A. The registrant hereby undertakes:
(1) To file, during any period in which offers or sales are being made, a post-effective
amendment to this registration statement:
(i) To include any prospectus required by Section 10(a)(3) of the Securities Act of 1933;
(ii) To reflect in the prospectus any facts or events arising after the effective date of the
registration statement (or the most recent post-effective amendment thereof) which, individually or
in the aggregate, represent a fundamental change in the information set forth in the registration
statement. Notwithstanding the foregoing, any increase or decrease in volume of securities offered
(if the total dollar value of securities offered would not exceed that which was registered) and
any deviation from the low or high end of the estimated maximum offering range may be reflected in
the form of prospectus filed with the Commission pursuant to Rule 424(b) if, in the aggregate, the
changes in volume and price represent no more than a 20% change in the maximum aggregate offering
price set forth in the Calculation of Registration Fee table in the effective registration
statement;
(iii) To include any material information with respect to the plan of distribution not
previously disclosed in the registration statement or any material change to such information in
the registration statement;
Provided, however, that paragraphs (A)(1)(i) and (A)(1)(ii) do not apply if the registration
statement is on Form S-8 and the information required to be included in a post-effective amendment
by those paragraphs is contained in reports filed with or furnished to the Commission by the
registrant pursuant to Section 13 or Section 15(d) of the Securities Exchange Act of 1934 that are
incorporated by reference in the registration statement.

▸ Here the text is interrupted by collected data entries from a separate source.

-- ==== Sys2Proof/Tests/Slice0.lean ====
section
/-! SUPPORT. Tests against the spec's own words and values (95_test_vectors.md, and the tables of the rule
files), and for each statement with hypotheses a witness: a state and operands that meet them. -/

namespace Sys2Proof.Tests

open Sys2Proof.Machine

/-! ### Helpers -/

def nextOf (o : Host.Outcome State Fault Refusal) : Option State :=
  match o with
  | .next s => some s
  | .fault _ => none
  | .refused _ => none

def faultOf (o : Host.Outcome State Fault Refusal) : Option Fault :=
  match o with
  | .next _ => none
  | .fault f => some f
  | .refused _ => none

def refusalOf (o : Host.Outcome State Fault Refusal) : Option Refusal :=
  match o with
  | .next _ => none
  | .fault _ => none
  | .refused r => some r

/-- IDLE, with the operand registers as given. -/
def ready (sel base len : Word) (sample : Byte) : State :=
  { State.reset with sel := sel, base := base, len := len, sample := sample }

/-- `apply 1, 0x1000, 4` on [170, 170, 170, 77] after `k` of its byte steps. -/
def running (k : Nat) : State :=
  { State.reset with
    sel := 1, base := 0x1000, len := 4, lsel := 1, lbase := 0x1000, endOff := 3
    cur := BitVec.ofNat 32 k, phase := .run
    mem := [(0x1000, if 0 < k then 20 else 170), (0x1001, if 1 < k then 20 else 170),
      (0x1002, if 2 < k then 20 else 170), (0x1003, 77)]
    snapshot := [(0x1000, 170), (0x1001, 170), (0x1002, 170), (0x1003, 77)] }

/-- The state before event `e`. -/
def before (e : Event) (s : State) : State := { s with inbox := [e] }

/-- A platform with `AW` = 16 and one range that is not ordinary memory. -/
def platform (kind : RegionKind) : Config := { aw := 16, memMap := [⟨0x2000, 4, kind⟩] }

/-! ### Command words, bit by bit from R90 and R92 (95_test_vectors.md 2.2) -/

theorem test_decode_apply : decode 0b00000000000000000000000000000001 = .ok .apply := by decide
theorem test_decode_eval : decode 0b00000000000000000000000000000010 = .ok .eval := by decide
theorem test_encode_apply : encode .apply = 0b00000000000000000000000000000001 := by decide
theorem test_encode_eval : encode .eval = 0b00000000000000000000000000000010 := by decide
/-- A reserved opcode (R92). -/
theorem test_decode_three : decode 0b00000000000000000000000000000011 = .error .reservedOpcode := by
  decide
/-- MBZ bit 8 set over the OPCODE of APPLY (R90). -/
theorem test_decode_mbz : decode 0b00000000000000000000000100000001 = .error .mbzNonZero := by decide
/-- The opcode table's rows. -/
theorem test_table_rows : decodeTableWord 32 1 = some .apply ∧ decodeTableWord 32 2 = some .eval ∧
    decodeTableWord 32 0 = none := by decide

/-! ### Well-formedness smoke: R11, and every command -/

theorem test_wf_aw_zero : ({ aw := 0, memMap := [] } : Config).wf = false := by decide
theorem test_wf_aw_too_wide : ({ aw := 33, memMap := [] } : Config).wf = false := by decide
theorem test_wf_aw_ends : ({ aw := 1, memMap := [] } : Config).wf = true ∧
    ({ aw := 32, memMap := [] } : Config).wf = true := by decide
theorem test_wf_commands : Instr.apply.wf = true ∧ Instr.eval.wf = true := by decide

/-! ### APPLY and EVAL (95_test_vectors.md 2.3 and 2.4) -/

theorem test_apply_enters_run :
    (nextOf (exec .apply (ready 1 0x1000 7 0))).map (fun t => (t.statusWord, t.endOff, t.lsel, t.cur)) =
      some (0x00000001, 6, 1, 0) := by decide
theorem test_apply_wraps :
    (nextOf (exec .apply (ready 0 0xFFFFFFFE 3 0))).map (fun t => (t.statusWord, t.errGiven, t.errMax)) =
      some (0x00000022, 0, 0) := by decide
/-- A tie, where binary64 software gives 126. -/
theorem test_eval_tie :
    (nextOf (exec .eval (ready 3 0 0 69))).map (fun t => (t.result, t.statusWord)) =
      some (127, 0x00000002) := by decide
theorem test_eval_invalid_selector :
    (nextOf (exec .eval { ready 4 0 0 10 with result := 0xAA })).map
      (fun t => (t.result, t.statusWord, t.errGiven, t.errMax)) =
      some (0xAA, 0x00000012, 4, 3) := by decide
/-- `wr CMD, 0` (P2, line 15). -/
theorem test_illegal_command :
    (nextOf (step (before (wr 0x00 0) (ready 0 0x3000 3 0)))).map
      (fun t => (t.statusWord, t.errGiven, t.errMax)) = some (0x00000032, 0, 0) := by decide

/-! ### The engine (P1, P3, 95_test_vectors.md 2.6) -/

theorem test_engine_byte :
    (nextOf (step (running 1))).map (fun t => (t.mem, t.cur, t.statusWord)) =
      some ([(0x1000, 20), (0x1001, 20), (0x1002, 170), (0x1003, 77)], 2, 0x00000001) := by decide
theorem test_engine_completion :
    (nextOf (step (running 3))).map (fun t => (t.mem, t.phase, t.statusWord)) =
      some ([(0x1000, 20), (0x1001, 20), (0x1002, 20), (0x1003, 77)], .idle, 0x00000002) := by decide
/-- `apply 1, b, 3` with b in unmapped memory. -/
theorem test_engine_unmapped :
    faultOf (step { running 0 with cfg := platform .hole, lbase := 0x2000 }) =
      some (.memPortError 0x2000) := by decide
/-- A bus error on ordinary memory (93_implementation_defined.md item 2). -/
theorem test_engine_bus_error :
    faultOf (step (before (.engine false) (running 1))) = some (.memPortError 0x1001) := by decide
/-- A byte of another MTC's running buffer (R81), for the engine and for the host. -/
theorem test_foreign_territory :
    faultOf (step { running 1 with claims := [⟨7, ⟨0x1001, 3⟩⟩] }) = some (.bufferRace 0x1001) ∧
    faultOf (step { before (.memRead .host 0x1003) (running 1) with claims := [⟨7, ⟨0x1001, 3⟩⟩] }) =
      some (.bufferRace 0x1003) := by decide
theorem test_command_while_busy :
    nextOf (step (before (wr 0x00 1) (running 1))) = some { running 1 with dropped := true } := by decide
theorem test_race :
    faultOf (step (before (.memRead .host 0x1000) (running 0))) = some (.bufferRace 0x1000) := by decide
/-- The trailing byte of LEN = 4 is not the engine's. -/
theorem test_trailing_byte :
    (nextOf (step (before (.memWrite .host 0x1003 5) (running 0)))).map (fun t => t.mem) =
      some [(0x1000, 170), (0x1001, 170), (0x1002, 170), (0x1003, 5)] := by decide
theorem test_placement :
    faultOf (exec .apply { ready 1 0x1FFE 3 0 with cfg := platform .device }) =
      some .bufferPlacement := by decide
/-- P6: byte 0 mapped, byte 1 not, the trailing byte as it was. -/
theorem test_reset_during_run :
    (nextOf (step (before (.reset [0]) (running 2)))).map (fun t => (t.mem, t.statusWord, t.phase)) =
      some ([(0x1000, 20), (0x1001, 170), (0x1002, 170), (0x1003, 77)], 0x00000000, .idle) := by decide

(2) That, for the purpose of determining any liability under the Securities Act of 1933, each
such post-effective amendment shall be deemed to be a new registration statement relating to the
securities offered therein, and the offering of such securities at that time shall be deemed to be
the initial bona fide offering thereof.
(3) To remove from registration by means of a post-effective amendment any of the securities
being registered which remain unsold at the termination of the offering.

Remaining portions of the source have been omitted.